Initial Publication Date: April 20, 2021

Auger Electron Spectroscopy System Integrated with EDS and EBSD at the Imaging and Chemical Analysis Laboratory (ICAL), MSU-Bozeman

Montana State University-Bozeman

https://physics.montana.edu/ical/index.html

Contact Information

Sara Zacher (Lab Manager) or Recep Avci (Lab Director)

406 994 4199

ical@sympa.montana.edu

Bozeman

MT

Instrument Type

Auger Electron Spectroscopy System Integrated with EDS and EBSD

  • Field Emission SEM scanning electron microscope--for high resolution imaging down to 5 nanometers
  • AES Auger Electron Spectroscopy (or SAM Scanning Auger Microscopy)--for surface analysis of all elements of Z>3 (Li), and surface elemental mapping
  • EDS energy dispersive spectrometer--for "bulk" compositional analysis of elements; X-ray elemental mapping
  • EBSD detector for in situ phase identification using electron diffraction and determination of crystallographic orientation.

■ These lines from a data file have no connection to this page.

-- ==== Sys2Proof/Laws/State.lean ====
section
/-!
SUPPORT. What each primitive update of State leaves alone, field by field, and what a register, a field, a core or a byte reads as
after a write.
-/
namespace Sys2Proof.Machine

variable (s : State)

/-! ### Fields an update leaves alone -/

@[simp] theorem setReg_live (o : Nat) (v : Word) : (s.setReg o v).live = s.live := rfl
@[simp] theorem setReg_mem (o : Nat) (v : Word) : (s.setReg o v).mem = s.mem := rfl
@[simp] theorem setReg_chk (o : Nat) (v : Word) : (s.setReg o v).chk = s.chk := rfl
@[simp] theorem setReg_flash (o : Nat) (v : Word) : (s.setReg o v).flash = s.flash := rfl
@[simp] theorem setReg_latch (o : Nat) (v : Word) : (s.setReg o v).latch = s.latch := rfl
@[simp] theorem setReg_time (o : Nat) (v : Word) : (s.setReg o v).time = s.time := rfl
@[simp] theorem setReg_cores (o : Nat) (v : Word) : (s.setReg o v).cores = s.cores := rfl
@[simp] theorem setReg_lines (o : Nat) (v : Word) : (s.setReg o v).lines = s.lines := rfl
@[simp] theorem setReg_serv (o : Nat) (v : Word) : (s.setReg o v).serv = s.serv := rfl
@[simp] theorem setReg_log (o : Nat) (v : Word) : (s.setReg o v).log = s.log := rfl
@[simp] theorem setReg_sqWait (o : Nat) (v : Word) : (s.setReg o v).sqWait = s.sqWait := rfl
@[simp] theorem setReg_sqReached (o : Nat) (v : Word) : (s.setReg o v).sqReached = s.sqReached := rfl
@[simp] theorem setReg_chambers (o : Nat) (v : Word) : (s.setReg o v).chambers = s.chambers := rfl
@[simp] theorem setReg_flips (o : Nat) (v : Word) : (s.setReg o v).flips = s.flips := rfl
@[simp] theorem setReg_desc (o : Nat) (v : Word) : (s.setReg o v).desc = s.desc := rfl
@[simp] theorem setReg_inboxCur (o : Nat) (v : Word) : (s.setReg o v).inboxCur = s.inboxCur := rfl
@[simp] theorem setReg_inboxPrev (o : Nat) (v : Word) : (s.setReg o v).inboxPrev = s.inboxPrev := rfl
@[simp] theorem setReg_wq (o : Nat) (v : Word) : (s.setReg o v).wq = s.wq := rfl
@[simp] theorem setReg_ddr (o : Nat) (v : Word) : (s.setReg o v).ddr = s.ddr := rfl
@[simp] theorem setReg_fc (o : Nat) (v : Word) : (s.setReg o v).fc = s.fc := rfl
@[simp] theorem setReg_churn (o : Nat) (v : Word) : (s.setReg o v).churn = s.churn := rfl
@[simp] theorem setReg_dump (o : Nat) (v : Word) : (s.setReg o v).dump = s.dump := rfl
@[simp] theorem setReg_links (o : Nat) (v : Word) : (s.setReg o v).links = s.links := rfl
@[simp] theorem setReg_tests (o : Nat) (v : Word) : (s.setReg o v).tests = s.tests := rfl
@[simp] theorem setReg_dctx (o : Nat) (v : Word) : (s.setReg o v).dctx = s.dctx := rfl
@[simp] theorem setReg_deng (o : Nat) (v : Word) : (s.setReg o v).deng = s.deng := rfl
@[simp] theorem setReg_ectx (o : Nat) (v : Word) : (s.setReg o v).ectx = s.ectx := rfl
@[simp] theorem setReg_eeng (o : Nat) (v : Word) : (s.setReg o v).eeng = s.eeng := rfl
@[simp] theorem setReg_layers (o : Nat) (v : Word) : (s.setReg o v).layers = s.layers := rfl
@[simp] theorem setReg_heads (o : Nat) (v : Word) : (s.setReg o v).heads = s.heads := rfl
@[simp] theorem setReg_wbs (o : Nat) (v : Word) : (s.setReg o v).wbs = s.wbs := rfl
@[simp] theorem setReg_ins (o : Nat) (v : Word) : (s.setReg o v).ins = s.ins := rfl
@[simp] theorem setReg_seen (o : Nat) (v : Word) : (s.setReg o v).seen = s.seen := rfl
@[simp] theorem setReg_pair (o : Nat) (v : Word) : (s.setReg o v).pair = s.pair := rfl
@[simp] theorem setReg_touch (o : Nat) (v : Word) : (s.setReg o v).touch = s.touch := rfl
@[simp] theorem setReg_pwr (o : Nat) (v : Word) : (s.setReg o v).pwr = s.pwr := rfl
@[simp] theorem setReg_applies (o : Nat) (v : Word) : (s.setReg o v).applies = s.applies := rfl
@[simp] theorem setReg_uarts (o : Nat) (v : Word) : (s.setReg o v).uarts = s.uarts := rfl
@[simp] theorem setReg_cvus (o : Nat) (v : Word) : (s.setReg o v).cvus = s.cvus := rfl
@[simp] theorem setReg_i2cs (o : Nat) (v : Word) : (s.setReg o v).i2cs = s.i2cs := rfl
@[simp] theorem setReg_gpio (o : Nat) (v : Word) : (s.setReg o v).gpio = s.gpio := rfl
@[simp] theorem setReg_tap (o : Nat) (v : Word) : (s.setReg o v).tap = s.tap := rfl
@[simp] theorem setReg_resp (o : Nat) (v : Word) : (s.setReg o v).resp = s.resp := rfl
@[simp] theorem setReg_pending (o : Nat) (v : Word) : (s.setReg o v).pending = s.pending := rfl

@[simp] theorem setLreg_regs (o : Nat) (v : Word) : (s.setLreg o v).regs = s.regs := rfl
@[simp] theorem setLreg_mem (o : Nat) (v : Word) : (s.setLreg o v).mem = s.mem := rfl
@[simp] theorem setLreg_chk (o : Nat) (v : Word) : (s.setLreg o v).chk = s.chk := rfl
@[simp] theorem setLreg_flash (o : Nat) (v : Word) : (s.setLreg o v).flash = s.flash := rfl
@[simp] theorem setLreg_latch (o : Nat) (v : Word) : (s.setLreg o v).latch = s.latch := rfl
@[simp] theorem setLreg_time (o : Nat) (v : Word) : (s.setLreg o v).time = s.time := rfl
@[simp] theorem setLreg_cores (o : Nat) (v : Word) : (s.setLreg o v).cores = s.cores := rfl
@[simp] theorem setLreg_lines (o : Nat) (v : Word) : (s.setLreg o v).lines = s.lines := rfl
@[simp] theorem setLreg_serv (o : Nat) (v : Word) : (s.setLreg o v).serv = s.serv := rfl
@[simp] theorem setLreg_log (o : Nat) (v : Word) : (s.setLreg o v).log = s.log := rfl
@[simp] theorem setLreg_sqWait (o : Nat) (v : Word) : (s.setLreg o v).sqWait = s.sqWait := rfl
@[simp] theorem setLreg_sqReached (o : Nat) (v : Word) : (s.setLreg o v).sqReached = s.sqReached := rfl
@[simp] theorem setLreg_chambers (o : Nat) (v : Word) : (s.setLreg o v).chambers = s.chambers := rfl
@[simp] theorem setLreg_flips (o : Nat) (v : Word) : (s.setLreg o v).flips = s.flips := rfl
@[simp] theorem setLreg_desc (o : Nat) (v : Word) : (s.setLreg o v).desc = s.desc := rfl
@[simp] theorem setLreg_inboxCur (o : Nat) (v : Word) : (s.setLreg o v).inboxCur = s.inboxCur := rfl
@[simp] theorem setLreg_inboxPrev (o : Nat) (v : Word) : (s.setLreg o v).inboxPrev = s.inboxPrev := rfl
@[simp] theorem setLreg_wq (o : Nat) (v : Word) : (s.setLreg o v).wq = s.wq := rfl
@[simp] theorem setLreg_ddr (o : Nat) (v : Word) : (s.setLreg o v).ddr = s.ddr := rfl
@[simp] theorem setLreg_fc (o : Nat) (v : Word) : (s.setLreg o v).fc = s.fc := rfl
@[simp] theorem setLreg_churn (o : Nat) (v : Word) : (s.setLreg o v).churn = s.churn := rfl
@[simp] theorem setLreg_dump (o : Nat) (v : Word) : (s.setLreg o v).dump = s.dump := rfl
@[simp] theorem setLreg_links (o : Nat) (v : Word) : (s.setLreg o v).links = s.links := rfl
@[simp] theorem setLreg_tests (o : Nat) (v : Word) : (s.setLreg o v).tests = s.tests := rfl
@[simp] theorem setLreg_dctx (o : Nat) (v : Word) : (s.setLreg o v).dctx = s.dctx := rfl
@[simp] theorem setLreg_deng (o : Nat) (v : Word) : (s.setLreg o v).deng = s.deng := rfl
@[simp] theorem setLreg_ectx (o : Nat) (v : Word) : (s.setLreg o v).ectx = s.ectx := rfl
@[simp] theorem setLreg_eeng (o : Nat) (v : Word) : (s.setLreg o v).eeng = s.eeng := rfl
@[simp] theorem setLreg_layers (o : Nat) (v : Word) : (s.setLreg o v).layers = s.layers := rfl
@[simp] theorem setLreg_heads (o : Nat) (v : Word) : (s.setLreg o v).heads = s.heads := rfl
@[simp] theorem setLreg_wbs (o : Nat) (v : Word) : (s.setLreg o v).wbs = s.wbs := rfl
@[simp] theorem setLreg_ins (o : Nat) (v : Word) : (s.setLreg o v).ins = s.ins := rfl
@[simp] theorem setLreg_seen (o : Nat) (v : Word) : (s.setLreg o v).seen = s.seen := rfl
@[simp] theorem setLreg_pair (o : Nat) (v : Word) : (s.setLreg o v).pair = s.pair := rfl
@[simp] theorem setLreg_touch (o : Nat) (v : Word) : (s.setLreg o v).touch = s.touch := rfl
@[simp] theorem setLreg_pwr (o : Nat) (v : Word) : (s.setLreg o v).pwr = s.pwr := rfl
@[simp] theorem setLreg_applies (o : Nat) (v : Word) : (s.setLreg o v).applies = s.applies := rfl
@[simp] theorem setLreg_uarts (o : Nat) (v : Word) : (s.setLreg o v).uarts = s.uarts := rfl
@[simp] theorem setLreg_cvus (o : Nat) (v : Word) : (s.setLreg o v).cvus = s.cvus := rfl
@[simp] theorem setLreg_i2cs (o : Nat) (v : Word) : (s.setLreg o v).i2cs = s.i2cs := rfl
@[simp] theorem setLreg_gpio (o : Nat) (v : Word) : (s.setLreg o v).gpio = s.gpio := rfl
@[simp] theorem setLreg_tap (o : Nat) (v : Word) : (s.setLreg o v).tap = s.tap := rfl
@[simp] theorem setLreg_resp (o : Nat) (v : Word) : (s.setLreg o v).resp = s.resp := rfl
@[simp] theorem setLreg_pending (o : Nat) (v : Word) : (s.setLreg o v).pending = s.pending := rfl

This Phi 710 NanoAuger Probe is a unique analytical system that includes: 1) Field Emission SEM imaging for spatial resolution down to 5 nanometeers; 2) AES detector for surficial compositional analysis for atomic monolayers on surfaces, with detection of light elements down to Li; 3) Ar-beam ion gun for "dusting off" surfaces of environmental contaminants and depth profiling capabilities; 4) EDS detector for "bulk" compositional analysis and X-ray elemental mapping of materials, and 5) EBSD detector for phase identification using electron diffraction and determination of crystallographic orientation. These numerous analytical methods can be used in near-real-time to fully characterize in situ the identity, crystal structure and orientation, bulk composition, and surface composition of sub-micron to micron particles. Charge compensation methods are used to analyze insulating materials because conducting coats cannot be applied to AES samples.


Application:

Auger Electron Spectroscopy (AES) is a surface sensitive method used to analyze the composition of one or a few atomic layers (~1 nanometer) on material surfaces. All elements of Z>3 (Li) can be detected. Semi-quantitative analyses are obtained using published elemental sensitivity factors. Depth profiles of chemical stratigraphy on material surfaces is obtained using an Ar ion sputter gun. Full spectrum surveys are obtained to determine the inventory of elements on a material surface, and "multiplex" routines are used to scan specific energy windows to focus on specific elements. Micron-scale maps can be obtained to show the distribution of elements on material surfaces.  The AES instrument at ICAL is built on a field emission SEM for high resolution imaging, and is also equpped with EDS and EBSD detectors. So near real-time data can be obtained in situ on the same spot for nano-scale morphology, bulk composition, surface composition, atomic structure (to identify the phase) and crystallographic orientation.

Applications include

  • Study of surface mediated reactions such as sorption, catalysis, dissolution/preciptation products, REDOX reactions
  • Analysis of thin films and surface coatings
  • Imaging (size, shape, morphology)
  • Crystallographic orientation
  • Distribution in matrix (disseminated, aggregated...)
  • Textural relations (intergrowths, overgrowths, epitaxial...)
  • Interfaces

Typical Use:

AES is widely used in research in

  • Energy (generation, storage, transfer)
  • Microelectronics
  • Metallurgy
  • Earth and Environmental Sciences (applications are increasing as charge compensation methods are improved).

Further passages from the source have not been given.